Марх прикусил губу, восхищенно покачал головой:
– Молодец. Растет мальчишка. Это вам не великанов бить… Это ведь настоящий наследник, а, Динас?
– Да, Марх. Щедрый с воинами, заботливый с простолюдинами. И когда спадет заклятье…
– Да. Но не будем мечтать. У нас год впереди. И сделаем вот что: отвези ему всё, что он просил – на пять марок. Ему еще жить там.
– Хорошо, но…
– Подожди, дослушай. Поройся в его вещах. Собери всё его серебро. Отвези.
– А ты не хочешь?..
– Нет. Мне не жаль подарить ему хоть ту самую брошь, которую Эссилт привезла для меня. Но, Динас, подарок короля трудно передарить другому. А я хочу, чтобы он продолжал одаривать дружину. Потому что спустя год я их всех отзову с этого берега. И я хочу, чтобы у Друста были люди, преданные ему до последнего вздоха. А серебро с руки командира, ты знаешь, очень полезно для этого.

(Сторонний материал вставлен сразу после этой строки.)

/-- The bits of a data register that an access of `n` bytes uses (R185). -/
def dataBits (n : Nat) : Nat := 2 ^ (8 * min n 8) - 1
/-- The registers that an instruction reads in a lane, address first, with the bits that it uses. -/
def memUses : Instr → List (Reg × Nat)
  | .ld _ _ _ a _ => [(a.r, allBits)]
  | .st _ sz a b _ =>
    if sz = .q then [(a.r, allBits), (b.r, allBits), (b.r + 1, allBits)] else [(a.r, allBits), (b.r, dataBits sz.bytes)]
  | .atom _ sz d a b em =>
    if sz = .q then [(a.r, allBits), (b.r, allBits), (b.r + 1, allBits), (d, allBits), (d + 1, allBits)]
    else [(a.r, allBits), (b.r, dataBits sz.bytes), (d, if em.op = 1 then dataBits sz.bytes else 0)]
  | .cxch _ d a b _ => [(a.r, allBits), (b.r, allBits), (d, allBits)]
  | .cldr _ _ a _ => [(a.r, allBits)]
  | _ => []
def memReads (i : Instr) : List Reg := (memUses i).map (·.1)
/-- The reads of lane l. -/
def memRds (i : Instr) (G : Group) (K : Gang) (l : Nat) : List Rd := (memUses i).map fun r => ownRd G K l r.1 r.2

/-- The registers that its last-use marks free (R64, R117). -/
def memFrees : Instr → List Reg
  | .ld _ _ _ a _ => if a.last then [a.r] else []
  | .st _ sz a b _ => (if a.last then [a.r] else []) ++ (if b.last then (if sz = .q then [b.r, b.r + 1] else [b.r]) else [])
  | .atom _ sz _ a b _ =>
    (if a.last then [a.r] else []) ++ (if b.last then (if sz = .q then [b.r, b.r + 1] else [b.r]) else [])
  | .cxch _ _ a b _ => (if a.last then [a.r] else []) ++ (if b.last then [b.r] else [])
  | .cldr _ _ a _ => if a.last then [a.r] else []
  | _ => []

/-- The registers that it writes. -/
def memDests : Instr → List Reg
  | .ld _ sz d _ _ => if sz = .q then [d, d + 1] else [d]
  | .atom _ sz d _ _ _ => if sz = .q then [d, d + 1] else [d]
  | .cxch _ d _ _ _ => [d]
  | .cldr _ d _ _ => [d]
  | _ => []

/-- A lane's operands as read at issue or at replay: address, source b, compare or exchanged value, whether a freed register
was read, the uncorrectable register. `pa` first holds CLDR's slot. -/
def memLaneOf (i : Instr) (G : Group) (K : Gang) (l : Nat) : OpLane :=
  let ea (a : RL) (em : EM) : Nat := wrap 64 ((ownV G K l a.r : Int) + sext 20 em.off.toNat)
  match i with
  | .ld _ _ _ a em => ⟨l, ea a em, 0, 0, 0, 0, .walk, 0⟩
  | .st _ sz a b em => ⟨l, ea a em, 0, 0, pairV G K l b.r (sz == .q), 0, .walk, 0⟩
  | .atom _ sz d a b em => ⟨l, ea a em, 0, 0, pairV G K l b.r (sz == .q), pairV G K l d (sz == .q), .walk, 0⟩
  | .cxch _ d a b em => ⟨l, ea a em, 0, 0, ownV G K l b.r, ownV G K l d, .walk, 0⟩
  | .cldr _ _ a em =>
    let x := ownV G K l a.r
    ⟨l, wrap 55 ((x % 2 ^ 55 : Int) + sext 20 em.off.toNat), 0, 0, x / 2 ^ 55, 0, .walk, 0⟩
  | _ => ⟨l, 0, 0, 0, 0, 0, .landed, 0⟩

/-! ### Addresses (R214, R220, R221) -/

/-- Where a lane's access goes. -/
inductive Adr where
  | wait
  | flt (cause addr : Nat) (sub : Bool := false)
  | sp (o : Nat)
  | absent (m line : Nat)
  | mem (pa pte : Nat)
  /-- Waits for the limbs of its ligature that go to their homes (R173). -/
  | held
  deriving DecidableEq, Repr

/-- A translated access. -/
def State.adrMem (s : State) (G : Group) (a : Acc) (va : Nat) : Adr :=
  match s.xlate G.geo.core (s.rootOf G) va a.rd a.wr (s.privileged G) with
  | .miss => .wait
  | .flt c => .flt c va
  | .ok pa pte => .mem pa pte

/-- The steps of R214 for LD, ST and ATOM. -/
def State.adrPlain (s : State) (G : Group) (b : Block) (a : Acc) (va : Nat) : Adr :=
  if va / 2 ^ 55 != 0 then .flt 0x04 va
  else if va % a.sz != 0 then .flt 0x03 va
  else if inAperture va then
    match s.spAt b va a.sz with
    | .range o => .flt 0x07 o
    | .absent m l => .absent m l
    | .at o => .sp o
  else if inPeer va then .flt 0x04 va
  else s.adrMem G a va

/-- CXCH and CLDR act on device memory only (R220, R221). -/
def State.adrDev (s : State) (G : Group) (a : Acc) (va : Nat) : Adr :=
  if va / 2 ^ 55 != 0 then .flt 0x04 va
  else if va % a.sz != 0 then .flt 0x03 va
  else if inAperture va || inPeer va then .flt 0x06 va
  else
    match s.adrMem G a va with
    | .mem pa pte => if paSpace pa = 0 then .mem pa pte else .flt 0x06 va
    | r => r

/-- The address of one lane of an operation. -/
def State.laneAdr (s : State) (G : Group) (b : Block) (o : Op) (l : OpLane) : Adr :=
  match o.instr with
  | .cxch .. =>
    if l.va / 2 ^ 55 = 0 && l.va % 8 == 0 && l.y / 2 ^ 19 != 0 then .flt 0x06 l.va
    else match s.adrDev G o.acc l.va with
      | .mem pa pte =>
        if paDev pa != l.y / 2 ^ 10 % 2 ^ 9 || pa / 2 ^ 29 % 2 ^ 10 != l.y % 2 ^ 10 then .flt 0x06 l.va else .mem pa pte
      | r => r
  | .cldr .. => if 8 ≤ l.y then .flt 0x04 l.va else s.adrDev G o.acc l.va
  | _ => s.adrPlain G b o.acc l.va

/-- Whether an instruction is a load; an access that goes through L1. -/
def isLoad : Instr → Bool
  | .ld .. => true
  | _ => false
def Op.plainPath (o : Op) (pte pa : Nat) : Bool := !(o.acc.rd && o.acc.wr) && pathOf pte pa o.acc.em.hint.toNat == 0

/-- R193: whether an access through L1 or an LLC slice meets a bank of the CA role that a move in progress involves; it waits. -/
def State.lineMoves (s : State) (c pa : Nat) : Bool := (s.core c).move.isSome && (s.core c).caMoving (lineOf pa)

/-- R185: a read that meets an uncorrectable word of SP or of a dirty line of L1 faults, whether L1 serves it or writes the line back
for it. -/
def State.adrEcc (s : State) (c : Nat) (o : Op) (a : Adr) : Adr :=
  let k := s.core c
  if !o.acc.rd then a
  else match a with
    | .sp off => match k.spPoison off o.acc.sz with | some (w, sub) => .flt 0x0E w sub | none => a
    | .mem pa pte =>
      if pathOf pte pa o.acc.em.hint.toNat = 2 then a
      else match k.caPoison pa o.acc.sz with
        | some (w, sub) => if (k.caLine (lineOf pa)).any fun l => l.dirty != 0 then .flt 0x0E (k.caPoolWord w) sub else a
        | none => a
    | _ => a

/-! ### Requests and their homes (R207, R325) -/

def OpLane.atHome (l : OpLane) : Bool := match l.st with | .home => true | _ => false
def OpLane.atVault (l : OpLane) : Bool := match l.st with | .vault => true | _ => false
/-- The home that a request goes to: a vault controller, an LLC slice, or what lies outside the device's memory. -/
def State.homeId (s : State) (o : Op) (l : OpLane) : Nat :=
  if !s.isLocal l.pa then 2 ^ 40 + l.pa / 2 ^ 40
  else if pathOf l.pte l.pa o.acc.em.hint.toNat = 2 then 2 ^ 30 + l.pa / 2 ^ 29
  else s.slice l.pa
/-- Requests of a core that wait at their homes; a CLDR's are its collective unit's. -/
def State.requests (s : State) (c : Nat) : List (Op × OpLane) :=
  ((SMap.vals s.groups).filter fun G => G.geo.core == c && !G.ended).flatMap fun G =>
    (G.ops.filter fun o => match o.instr with | .cldr .. => false | _ => true).flatMap fun o =>
      (o.lanes.filter fun l => l.atHome || l.atVault).map fun l => (o, l)
/-- R207, R325: no earlier request of the core to the same home waits. -/
def State.vaultFirst (s : State) (c : Nat) (o : Op) (l : OpLane) : Bool :=
  (s.requests c).all fun q => !(decide (q.1.id < o.id) || (q.1.id == o.id && decide (q.2.lane < l.lane))) ||
    s.homeId q.1 q.2 != s.homeId o l
/-- A request of the core's operations before number `id` waits at the home slice of a line, or at its device. -/
def State.homeBusy (s : State) (c id line : Nat) : Bool :=
  (s.requests c).any fun q => decide (q.1.id < id) && s.isLocal q.2.pa == s.isLocal line &&
    (if s.isLocal line then s.slice q.2.pa == s.slice line else q.2.pa / 2 ^ 40 == line / 2 ^ 40)
/-- A write-back of the core may go to the home of a line: no rehoming holds it (R205), and the requests that the core's operations
before number `id` have sent there are served (R325). -/
def State.wbReady (s : State) (c id line : Nat) : Bool := s.drained line && !s.homeBusy c id line
/-- An access that brings a line into L1 has to wait for the write-back of the line that goes. -/
def State.roomHeld (s : State) (c id line : Nat) : Bool :=
  let o := SMap.getD (s.core c).vord (caSet line) []
  ((s.core c).caLine line).isNone && decide ((s.core c).ways ≤ o.length) && (match o with
    | v :: _ => (((s.core c).caLine v).any fun l => l.dirty != 0) && !s.wbReady c id v
    | [] => false)

/-- Whether an access waits for a move of its banks (R193), or for the line that it puts out of L1. -/
def State.adrMoves (s : State) (c : Nat) (o : Op) : Adr → Bool
  | .sp off => (s.core c).spMoving off o.acc.sz
  | .mem pa pte =>
    pathOf pte pa o.acc.em.hint.toNat != 2 && (s.lineMoves c pa || (!o.acc.rd && o.plainPath pte pa && s.roomHeld c o.id (lineOf pa)))
  | _ => false

/-! ### Atomics (R218) -/

/-- The new value of an atomic of `n` bytes. -/
def atomNew (op n old x y : Nat) : Nat :=
  let w := 8 * n
  match op with
  | 0 => y
  | 1 => if old = x then y else old
  | 2 => (old + y) % 2 ^ w
  | 3 => old &&& y
  | 4 => old ||| y
  | 5 => old ^^^ y
  | 6 => sMinN w old y
  | 7 => sMaxN w old y
  | 8 => min old y
  | 9 => max old y
  | 10 => fAdd fmtS .rne false old y
  | 11 => fMinMax fmtS true false old y
  | _ => fMinMax fmtS false false old y
where
  sMinN (w x y : Nat) : Nat := if sext w x ≤ sext w y then x else y
  sMaxN (w x y : Nat) : Nat := if sext w x ≤ sext w y then y else x

/-- What a read-modify-write of a lane leaves: ATOM's operation, or CXCH's exchange. -/
def Op.newVal (o : Op) (l : OpLane) (old : Nat) : Nat :=
  let n := o.acc.sz
  match o.instr with
  | .atom _ _ _ _ _ em => atomNew em.op.toNat n old (l.cmp % 2 ^ (8 * n)) (l.y % 2 ^ (8 * n))
  | _ => l.cmp

/-! ### The order of a gang's accesses -/

def OpLane.unbound (l : OpLane) : Bool :=
  match l.st with
  | .bound _ => false
  | .parked .. => false
  | .landed => false
  | _ => true
def OpLane.walking (l : OpLane) : Bool := match l.st with | .walk => true | _ => false
def OpLane.inStash (l : OpLane) : Bool := match l.st with | .stash => true | _ => false

/-- Long-latency uniform instructions that reach memory when they complete: whether they write it. -/
def uniMem : Instr → Option Bool
  | .mdef _ _ _ _ => some false
  | .tmload _ _ _ => some false
  | .wfill _ _ => some false
  | .wspill _ _ => some true
  | _ => none

/-- Whether an earlier operation keeps a later access of the same gang from being performed: an outstanding acquire (R217), an
unperformed store or atomic, a uniform instruction's accesses, which it performs when it completes (R268), before a store or atomic a
read that is not bound (R257), and before a read an earlier read that may still bind out of order. A CLDR reads at homes what a later
read might take from L1 (R256). -/
def Op.blocks (e : Op) (wr : Bool) : Bool :=
  (e.kind == .uni && (uniMem e.instr).isSome) ||
  e.kind == .mem &&
    ((match e.instr with | .cldr .. => e.lanes.any OpLane.unbound | _ => false) ||
      (emAcq e.acc.em && !e.completed) ||
      (e.acc.wr && e.lanes.any OpLane.unbound) ||
      (wr && e.lanes.any OpLane.unbound) ||
      (e.lanes.any fun l => l.unbound && !l.atHome))

/-- Whether an operation of the slices may be performed after the group's operations older than `id`. -/
def Group.mayAccess (G : Group) (slices id : Nat) (wr : Bool) : Bool :=
  !(G.ops.any fun e => decide (e.id < id) && e.slices &&& slices != 0 && e.blocks wr)

/-- R186: no store of the group older than `id` still waits to be performed. -/
def Group.storesDone (G : Group) (id : Nat) : Bool :=
  !(G.ops.any fun e => decide (e.id < id) && ((e.kind == .mem && e.acc.wr) || uniMem e.instr == some true) &&
      e.lanes.any OpLane.unbound)

/-! ### Performing one lane -/

/-- The rows that a lane's access writes. -/
def Lane.putDest (L : Lane) (depth : Nat) (ds : List Reg) (v : Nat) : Lane :=
  match ds with
  | [] => L
  | [d] => L.set (rowOf depth d) (v % 2 ^ 64)
  | d :: e :: _ => (L.set (rowOf depth d) (v % 2 ^ 64)).set (rowOf depth e) (v / 2 ^ 64)

/-- One lane of an operation whose address is known: performed at once, bound at once, or on its way. A clean line with an
uncorrectable word is fetched again (R185). A store to a CP page goes to the home until this core owns the page (R262). -/
def State.memLane (s : State) (g : Nat) (G : Group) (b : Block) (o : Op) (l : OpLane) (a : Adr) : OpLane × State :=
  let c := G.geo.core
  let n := o.acc.sz
  let hint := o.acc.em.hint.toNat
  match a with
  | .wait => (l, s)
  | .held => ({ l with st := .busy }, s)
  | .flt cause addr sub => ({ l with st := .parked cause addr s.tick 0 sub }, s)
  | .absent m i => ({ l with st := .stash, pa := m, pte := i }, s)
  | .sp off =>
    if o.acc.rd then
      let old := (s.core c).spRead off n
      let l := { l with st := .bound old, time := s.spTime b l.va }
      if o.acc.wr then (l, (s.spStore b l.va n (o.newVal l old)).raiseWct g s.tick) else (l, s)
    else ({ l with st := .landed }, (s.spStore b l.va n l.y).raiseWct g s.tick)
  | .mem pa pte =>
    let l := { l with pa := pa, pte := pte }
    let path := pathOf pte pa hint
    match o.instr with
    | .cldr .. => ({ l with st := .home }, s)
    | .ld .. =>
      if path != 0 then ({ l with st := .vault }, s)
      else
        match (s.core c).caPoison pa n, (s.core c).caLoad s.tick pa n with
        | some _, _ => ({ l with st := .home }, s.onCore c fun k => k.caDrop (lineOf pa))
        | none, some (v, t) => ({ l with st := .bound v, time := t }, s.onCore c fun k => k.caTouch (lineOf pa) hint)
        | none, none => ({ l with st := .home }, s)
    | .st .. =>
      if path != 0 || (pteCC pte == 2 && !s.ownsCp (ptePA pte) c) then ({ l with st := .vault }, s)
      else ({ l with st := .landed }, s.caStore c g pa n l.y hint pte)
    | _ =>
      if path = 2 then ({ l with st := .vault }, s)
      else ({ l with st := .home }, (s.writeBack c (lineOf pa)).onCore c fun k => k.caDrop (lineOf pa))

На следующий день Динас снова появился на южном берегу. Друста он не беспокоил – воины сейчас заняты, а найти кузнеца сенешалю Корнуолла не составляло труда. Пройтись по рыбацким деревням – тем более.
Солнце еще не скрылось за холмами, а все долги Друста были уплачены. Динас направился к дружинному дому, ведя за собой роскошного белого жеребца, – Марх всё-таки прислал подарок племяннику.
При виде этого коня Друст просиял.
– Я рассказал ему о ваших «саксах», – улыбнулся Динас. – Он говорит, что ты всё замечательно придумал.
– Да брось, – отмахнулся тот, – зимой делать нечего, вот и придумал.
Динас нахмурился. «Для всех нас было бы лучше, если б ты думал не только от нечего делать!» Вслух он, разумеется, ничего не сказал.
Впрочем, Друст был настолько заворожен конем, что и не услышал бы.
Кромка бытия: Друст
Прекрасный зверь… Могучий, быстрый…
Я так и вижу, как я скачу через поля, через холмы и леса – я и ты, я и есть ты, это я – белый конь, и никого нет быстрее меня, я бел как снег и быстр как молния.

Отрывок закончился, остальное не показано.